Vor gut zwei drei Wochen war ich bei einer einigermaßen kontroversen Veranstaltung in Schweden, dem Stockholm Internet Forum. Kontrovers, weil der Cicero 10 Tage vorher schrieb, dass es eine  Liste gebe mit Namen, deren Teilnahme nicht erwünscht sei. Darauf: Edward Snowden, Laura Poitras, Glenn Greenwald, Alan Rusbridger, Jacob Applebaum. Thema der zum 3. Mal stattfindenden Konferenz war Internet-Freiheit und Entwicklung, Teilnahme war nur auf Einladung möglich, und veranstaltet wurde sie vom – konservativ regierten – schwedischen Außenministerium.

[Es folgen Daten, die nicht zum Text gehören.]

-- ==== Sys2Proof/Certificates/Slice0/Obligations.lean ====
section
/-! DEFINITION. The statements about the model. A statement with a configuration `c` holds for every
value of the parameters of 00_scope.md R7 (under the constraint it names); one about `exec`, `step`
or `config` is about this hardware, whose `BTN_IDLE` stays open. -/

open Sys2Proof Sys2Proof.Machine

/-! ### Encoding -/

/-- Decoding the frame of a well-formed operation gives it back, every operand at every value
(30_encoding.md R37, R41, R45, R46; 00_scope.md R8). That an operation keeps the fields it ignores is
the model's choice, log 21, and that an outbound packet or a ROM read is presented by itself log 10. -/
def Obligations.DecodeOfEncodeGivesBackOperation : Prop :=
  ∀ c : Config, c.OpcodesDistinct → ∀ i : Instr, i.wellFormedFor c = true →
    decodeFor c (encodeFor c i) = .ok i

/-- Whatever a frame decodes to is well formed and encodes to that very frame (30_encoding.md R37,
R41, R45, R46 give the formats). That the very frame comes back rests on operations keeping the fields
they ignore, which those rules do not say: the model's choice, log 21. That an outbound packet or a
ROM read is presented by itself is log 10. -/
def Obligations.EncodeOfDecodeGivesBackFrame : Prop :=
  ∀ (c : Config) (inp : Input) (i : Instr), decodeFor c inp = .ok i →
    encodeFor c i = inp ∧ i.wellFormedFor c = true

/-- Each inbound opcode selects its variant and every other value the unrecognised one, with no
order among the tests (30_encoding.md R41, 00_scope.md R8). That a packet is presented whole, as a
triple, is the spec's decision D4 (log 18). -/
def Obligations.InboundClassifierNeedsNoOrder : Prop :=
  ∀ c : Config, c.OpcodesDistinct → ∀ op d1 d2 : Byte,
    (op = c.opAck → decodeFor c (.inboundPacket op d1 d2) = .ok (.ack d1 d2)) ∧
    (op = c.opBiocEvent → decodeFor c (.inboundPacket op d1 d2) = .ok (.biocEvent d1 d2)) ∧
    (op = c.opReset → decodeFor c (.inboundPacket op d1 d2) = .ok (.reset d1 d2)) ∧
    (op ≠ c.opAck → op ≠ c.opBiocEvent → op ≠ c.opReset →
      decodeFor c (.inboundPacket op d1 d2) = .ok (.rxUnrecognised op d1 d2))

/-- The table of 30_encoding.md R37: the operation each `req_op` selects. The numbers are the spec's
decision D2 (log 22). -/
def Obligations.HostRequestSelectsOperation : Prop :=
  ∀ (arg : Word) (dst : Bool),
    decode (.hostRequest 0x00 arg dst) = .ok (.init arg dst) ∧
    decode (.hostRequest 0x01 arg dst) = .ok (.setDisplay arg dst) ∧
    decode (.hostRequest 0x02 arg true) = .ok (.getButtons arg) ∧
    decode (.hostRequest 0x02 arg false) = .ok (.getButtonsNodst arg) ∧
    decode (.hostRequest 0x03 arg dst) = .ok (.rsvd0 arg dst) ∧
    decode (.hostRequest 0x04 arg dst) = .ok (.rsvd1 arg dst) ∧
    decode (.hostRequest 0x05 arg dst) = .ok (.rsvd2 arg dst) ∧
    ∀ op : Byte, 6 ≤ op.toNat →
      decode (.hostRequest op arg dst) = .ok (.hostUnrecognised op arg dst)

/-- Words of the opcode table, written out, and the operations they stand for (opcode_table.json). The
ports, widths and byte order of a bare word are the model's choice, log 11; that the near miss gives
none is log 12; the opcode and command bytes are the spec's defaults from general knowledge (D6, D7,
D8, log 7), the `req_op` numbers its decision D2 (log 22). -/
def Obligations.TableWordsDecode : Prop :=
  decodeTableWord 8 0x00 = some (.init 0 false) ∧
  decodeTableWord 8 0x05 = some (.rsvd2 0 false) ∧
  decodeTableWord 8 0x40 = some (.ack 0 0) ∧
  decodeTableWord 24 0x0D7E41 = some (.biocEvent 0x7E 0x0D) ∧
  decodeTableWord 16 0xC3C8 = some .initSeq ∧
  decodeTableWord 48 0xC60F2E8FCB06 = some (.ledSet 0x2E 0x8F 0xCB 0x06) ∧
  decodeTableWord 48 0xC60E2E8FCB06 = none
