-- ==== Sys2Proof/Laws/Operands.lean ====
section
/-! SUPPORT. The operand forms: masking keeps the fields, the bits of a remapped mask. -/

namespace Sys2Proof.Machine

/-- Masking keeps exactly the defined bits (30_encoding.md R39). -/
theorem maskDisplay_getLsbD (v : Word) (k : Nat) :
    (maskDisplay v).getLsbD k = (v.getLsbD k && displayMask.getLsbD k) := by
  simp [maskDisplay]

@[simp] theorem maskDisplay_idem (v : Word) : maskDisplay (maskDisplay v) = maskDisplay v := by
  simp [maskDisplay, BitVec.and_assoc]

/-- The masked value has its undefined bits 0 (10_state.md R16). -/
@[simp] theorem maskDisplay_undefined (v : Word) : maskDisplay v &&& 0xF0F00000 = 0 := by
  simp [maskDisplay, displayMask, BitVec.and_assoc]

@[simp] theorem active_maskDisplay (v : Word) (i : Fin 4) : active (maskDisplay v) i = active v i := by
  have h : displayMask.getLsbD (16 + i.val) = true := by revert i; decide
  simp [active, maskDisplay_getLsbD, h]

@[simp] theorem dp_maskDisplay (v : Word) (i : Fin 4) : dp (maskDisplay v) i = dp v i := by
  have h : displayMask.getLsbD (24 + i.val) = true := by revert i; decide
  simp [dp, maskDisplay_getLsbD, h]

@[simp] theorem digit_maskDisplay (v : Word) (i : Fin 4) : digit (maskDisplay v) i = digit v i := by
  have h : ∀ (i j : Fin 4), displayMask.getLsbD (4 * i.val + j.val) = true := by decide
  ext k hk
  have hk' := h i ⟨k, hk⟩
  simp only [digit, BitVec.getElem_extractLsb', maskDisplay_getLsbD, hk', Bool.and_true]

/-- Mask bit k is the raw bit `BTN_SRC[k]` (43_packet_decoder.md R65). -/
@[simp] theorem remap_getLsbD (c : Config) (d1 d2 : Byte) (k : Fin 8) :
    (remap c d1 d2).getLsbD k.val = rawBit c.btnSrc[k] d1 d2 := by
  simp [remap]

/-- A raw bit lies in bits 3:0 of its byte, so the other bits do not matter (30_encoding.md R43). -/
@[simp] theorem rawBit_low_nibbles (r : RawBit) (d1 d2 : Byte) :
    rawBit r (d1 &&& 0x0F) (d2 &&& 0x0F) = rawBit r d1 d2 := by
  obtain ⟨b, k⟩ := r
  have h : (0x0F : Byte).getLsbD k.val = true := by revert k; decide
  cases b <;> simp only [rawBit, BitVec.getLsbD_and, h, Bool.and_true]

/-- A value whose undefined bits are 0 is its own masked value (10_state.md R16). -/
theorem maskDisplay_of_masked {v : Word} (h : v &&& 0xF0F00000 = 0) : maskDisplay v = v := by
  have hv : v &&& (displayMask ||| 0xF0F00000) = v := by
    show v &&& 0xFFFFFFFF = v
    exact BitVec.and_allOnes
  rw [BitVec.and_or_distrib_left, h] at hv
  exact BitVec.or_zero.symm.trans hv

/-- The digit of a position in arithmetic: nibble i of the word (30_encoding.md R40). -/
theorem digit_toNat (dv : Word) (i : Fin 4) :
    (digit dv i).toNat = dv.toNat / 16 ^ i.val % 16 := by
  simp only [digit, BitVec.extractLsb'_toNat, Nat.shiftRight_eq_div_pow, Nat.pow_mul]

/-- Two bytes have one low nibble exactly when their bits 3:0 agree. -/
theorem low_nibble_eq_iff (x y : Byte) :
    x &&& 0x0F = y &&& 0x0F ↔ ∀ b : Fin 4, x.getLsbD b.val = y.getLsbD b.val := by
  have hm : ∀ b : Fin 4, (0x0F : Byte).getLsbD b.val = true := by decide
  constructor
  · intro h b
    have hb := congrArg (fun z => BitVec.getLsbD z b.val) h
    simpa only [BitVec.getLsbD_and, hm b, Bool.and_true] using hb
  · intro h
    ext k hk
    simp only [← BitVec.getLsbD_eq_getElem, BitVec.getLsbD_and]
    by_cases h4 : k < 4
    · rw [show x.getLsbD k = y.getLsbD k from h ⟨k, h4⟩]
    · have hk' : (0x0F : Byte).getLsbD k = false := by
        have hs : k = 4 ∨ k = 5 ∨ k = 6 ∨ k = 7 := by omega
        rcases hs with rfl | rfl | rfl | rfl <;> rfl
      rw [hk', Bool.and_false, Bool.and_false]

/-- Every raw bit is one of the eight. -/
theorem mem_rawBit_all (r : RawBit) : r ∈ RawBit.all := by
  obtain ⟨b, k⟩ := r
  cases b <;> fin_cases k <;> decide

end Sys2Proof.Machine
end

In der Folge gab es viel Debatte, ob die Liste eine schwarze Liste war oder doch nur ein normaler Auswahlprozess, bei dem – so das Außenministerium – zum Beispiel Kriterien wie Gender, Herkunft (Schwerpunt war der globale Süden) eine Rolle spielten, oder ob der/die Betreffende schon mal da gewesen war. Das gesamte Hin und Her bräuchte einen eigenen Artikel, aber darum geht es mir hier  nicht in erster Linie.

Die Auseinandersetzung war mit Beginn der Konferenz nicht beendet, im Gegenteil. Bei jeden Panel wurde das Thema angesprochen und was mich beeindruckt hat, war die Abschlussveranstaltung. Vorher gab es einen Kurzvortrag des schwedischen Außenministers, und das Panel, auf dem auch ein Vertreter des US-Außenministeriums saß, beantwortete dann Publikumsfragen. Sowohl die fantastische Moderatorin Julie Gichuru, die anderen Panel-Gäste als auch das Publikum haben die 1,5 Stunden damit zugebracht, Carl Bildt und Christopher Painter mehr oder weniger aggressiv zu attackieren. Ich würde mir einen Bruchteil davon bei Veranstaltungen in Deutschland wünschen.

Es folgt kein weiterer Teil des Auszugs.